In der Strafsache gegen den Händler Karl ██ ███ aus ████, geboren am █████ in █, 2. Zt. in Untersuchungshaft im Gefängnis, wegen Totschlags hat der 1. Strafsenat des Bundesgerichtshofs in der Sitzung vom 26. Juni 1951, an der teilgenommen haben:

Senatspräsident Richter als Vorsitzender, Bundesrichter Dr. Peetz, Bundesrichter Mentel, Bundesrichter Dr. Geier, Bundesrichter Glanzmann als beisitzende Richter, Bundesanwalt ███ als Vertreter der Bundesanwaltschaft,

Tenor

Die Revision der Staatsanwaltschaft gegen das Urteil des Schwurgerichts München I vom 11. Oktober 1950 wird verworfen. Die Kosten des Rechtsmittels hat die Staatskasse zu tragen.

Von Rechts wegen.

Gründe

1. Das Schwurgericht hat festgestellt: Der Angeklagte ist ein dem Trunke ergebener Mensch.

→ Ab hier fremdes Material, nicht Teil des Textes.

/-- R55, R60, R61, R341: the completion event of a grid that is over: its status and detail, then, once the homes have acknowledged them,
its count; the grid is reported and its parent's handle takes the status. R290 to R293, R295, R297: a resample raises the round and takes
new lineage serials; lanes resume in strands by their addresses, those of a group that the resample forms with what it gives them; one
whose weights or targets fail traps. Which work a retired group still completes, the order of the
sluice, the status of a grid whose child trapped, the record of an event that is lost, and how the end of a grid, a release, carries
what its groups have acquired, are the model's choice (log entries 29, 43, 67, 68 and 101). -/
def Obligations.GridsEnd : Prop :=
  (∀ (s : State) id x, s.grid? id = some x → s.gridOver x = true → ∃ t y, exec (.completionEvent id) s = .next t ∧
    t.grid? id = some y ∧ y.st = .reported ∧
    ∀ c m, s.ctx? x.ctx = some c → x.launch.done ≠ 0 → x.launch.done % 16 = 0 → c.mapOf x.launch.done = some m → m.write = true →
      let pa := m.pa + (x.launch.done - m.va)
      let count (u : State) : Nat := leNat (u.mem.bytes c.aesKey pa 4)
      pa % 16 = 0 → pa < 2 ^ 51 → backed s.boot.expanders pa = true → s.mem.later = [] → (∀ n ∈ s.mem.snoops, n.k < s.run.nextId) →
      leNat (t.mem.bytes c.aesKey (pa + 4) 4) = x.outcome.1 % 2 ^ 32 ∧
      leNat (t.mem.bytes c.aesKey (pa + 8) 8) = x.outcome.2 % 2 ^ 64 ∧
      (t.mem.later = [] → count t = (count s + 1) % 2 ^ 32) ∧
      (t.mem.later ≠ [] → count t = count s ∧ ∃ ks, t.mem.later = [⟨ks, c.aesKey, pa, none⟩] ∧ ks ≠ [] ∧
        ∀ k ∈ ks, ∃ n ∈ t.mem.snoops, n.k = k) ∧
      ((∀ w ∈ s.mem.basin, w.wa / 32 ≠ pa / 128) → t.mem.later = [])) ∧
  (∀ (s : State) id x p tid h e k y, s.grid? id = some x → s.gridOver x = true → x.parent = some (p, tid, h) → s.team? tid = some e →
    e.kids[h]? = some k → s.grid? p = some y → ∃ t f z, exec (.completionEvent id) s = .next t ∧ t.team? tid = some f ∧
      f.kids[h]? = some { k with status := some (BitVec.ofNat 32 x.outcome.1) } ∧ (∀ j, j ≠ h → f.kids[j]? = e.kids[j]?) ∧
      t.grid? p = some z ∧ z.kidsLive = y.kidsLive - 1) ∧
  (∀ (s : State) id x, s.grid? id = some x →
    (s.gridCarries x = true → s.gridOver x = false ∧ exec (.completionEvent id) s =
      .next ((s.groups.filter fun g => g.grid == x.id && s.groupCarries g 7).foldl (fun t g => t.carryFor g 7 x.id) s)) ∧
    (s.gridOver x = false → s.gridCarries x = false → exec (.completionEvent id) s = .next s)) ∧
  (∀ (s : State) id x, s.grid? id = some x → x.st = .admitted → s.allArrived x = true →
    let arr := sortBy (·.pslot) x.arrivals
    let total := (x.prefixes.getLast?).getD (.fin false 0 0)
    let n := ((arr.head?).map fun a => a.target.toNat).getD 0
    let u := s.resample x arr x.prefixes total n
    let missing := (u.ctx? x.ctx).bind fun c => c.eddyMiss ((u.imaged x).flatMap (·.2))
    (x.resampleBad arr total = none → missing = none → ∃ t y, exec (.resample id) s = .next t ∧ t.grid? id = some y ∧
      y.round = (x.round + 1) % 2 ^ 32 ∧ y.popSize = n ∧ y.arrivals = [] ∧
      t.boot.lineage = s.boot.lineage + BitVec.ofNat 48 n) ∧
    (∀ g va, x.resampleBad arr total = none → missing = some (g, va) → exec (.resample id) s = .next (s.awaitStack x g va true)) ∧
    (∀ cause reason a rest, x.resampleBad arr total = some (cause, reason, a :: rest) →
      exec (.resample id) s = .next (s.takeTrap a.gid
        ⟨cause, reason, maskOf (((a :: rest).filter fun b => b.gid == a.gid).map (·.lane)), 0, 0, a.slot, a.resume - 8⟩))) ∧
  (∀ (g : Group) ls, (∀ x ∈ ls, x.1 < 96) →
    let h := g.resumeAt ls
    { h with slot0 := g.slot0, slot1 := g.slot1, eddy := g.eddy } = g ∧
    (∀ x ∈ ls, ∃ m : LaneMask, (∀ l, l < 96 → (m.getLsbD l = true ↔ (l, x.2) ∈ ls)) ∧
      (h.slot0.strand = some ⟨x.2, m, m, none⟩ ∨ h.slot1.strand = some ⟨x.2, m, m, none⟩ ∨ Eddy.strand x.2 none m false ∈ h.eddy))) ∧
  (∀ (s : State) x tid t idx core (e : Seed), e.lanes.length ≤ 96 →
    ∃ g ∈ (s.startSeed x tid t idx core e).groups, g.gid = s.run.nextId ∧ g.tid = tid ∧ g.idx = idx ∧ g.core = core ∧
      g.live = lowLanes e.lanes.length ∧ g.slot0.strand = some ⟨e.resume, g.live, g.live, none⟩ ∧
      (∀ i, i < e.sregs.length → SMap.get g.s (32 + i) = e.sregs.getD i 0#32) ∧
      ∀ l, l < e.lanes.length → SMap.get g.lineage l = (e.lanes.getD l (0, 0, 0, 0)).1 ∧
        SMap.get g.parent l = (e.lanes.getD l (0, 0, 0, 0)).2.1 ∧ SMap.get g.pslot l = (e.lanes.getD l (0, 0, 0, 0)).2.2.1 ∧
        g.vAt e.vd l = (e.lanes.getD l (0, 0, 0, 0)).2.2.2)
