-- ==== Sys2Proof/Laws/State.lean ====
section
/-! SUPPORT. What each named update of the state leaves alone and what it sets, field by field, so that no later proof unfolds a
record update; and looking a group up after an update. -/

namespace Sys2Proof.Machine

Er kam in der Woche drei- bis viermal betrunken nach Hause und misshandelte dann seine Ehefrau. Da er seit der Währungsreform einen Pfennig mehr zum gemeinschaftlichen Haushalt beigesteuert hatte, reichte sie im März 1950 gegen ihn die Ehescheidungsklage ein. Beide wohnten aber weiter zusammen. In der Wohnung hatte auch die eheliche Tochter der Frau ████, Josefa █████, ein Zimmer inne. Sie erhielt des Öfteren Besuch ihres Bräutigams, Josef ██████, der gelegentlich auch in ihrem Zimmer übernachtete. Dies gab dem Angeklagten Anlass, seine Ehefrau bei den häufigen Auseinandersetzungen als „Kupplerin“ zu bezeichnen.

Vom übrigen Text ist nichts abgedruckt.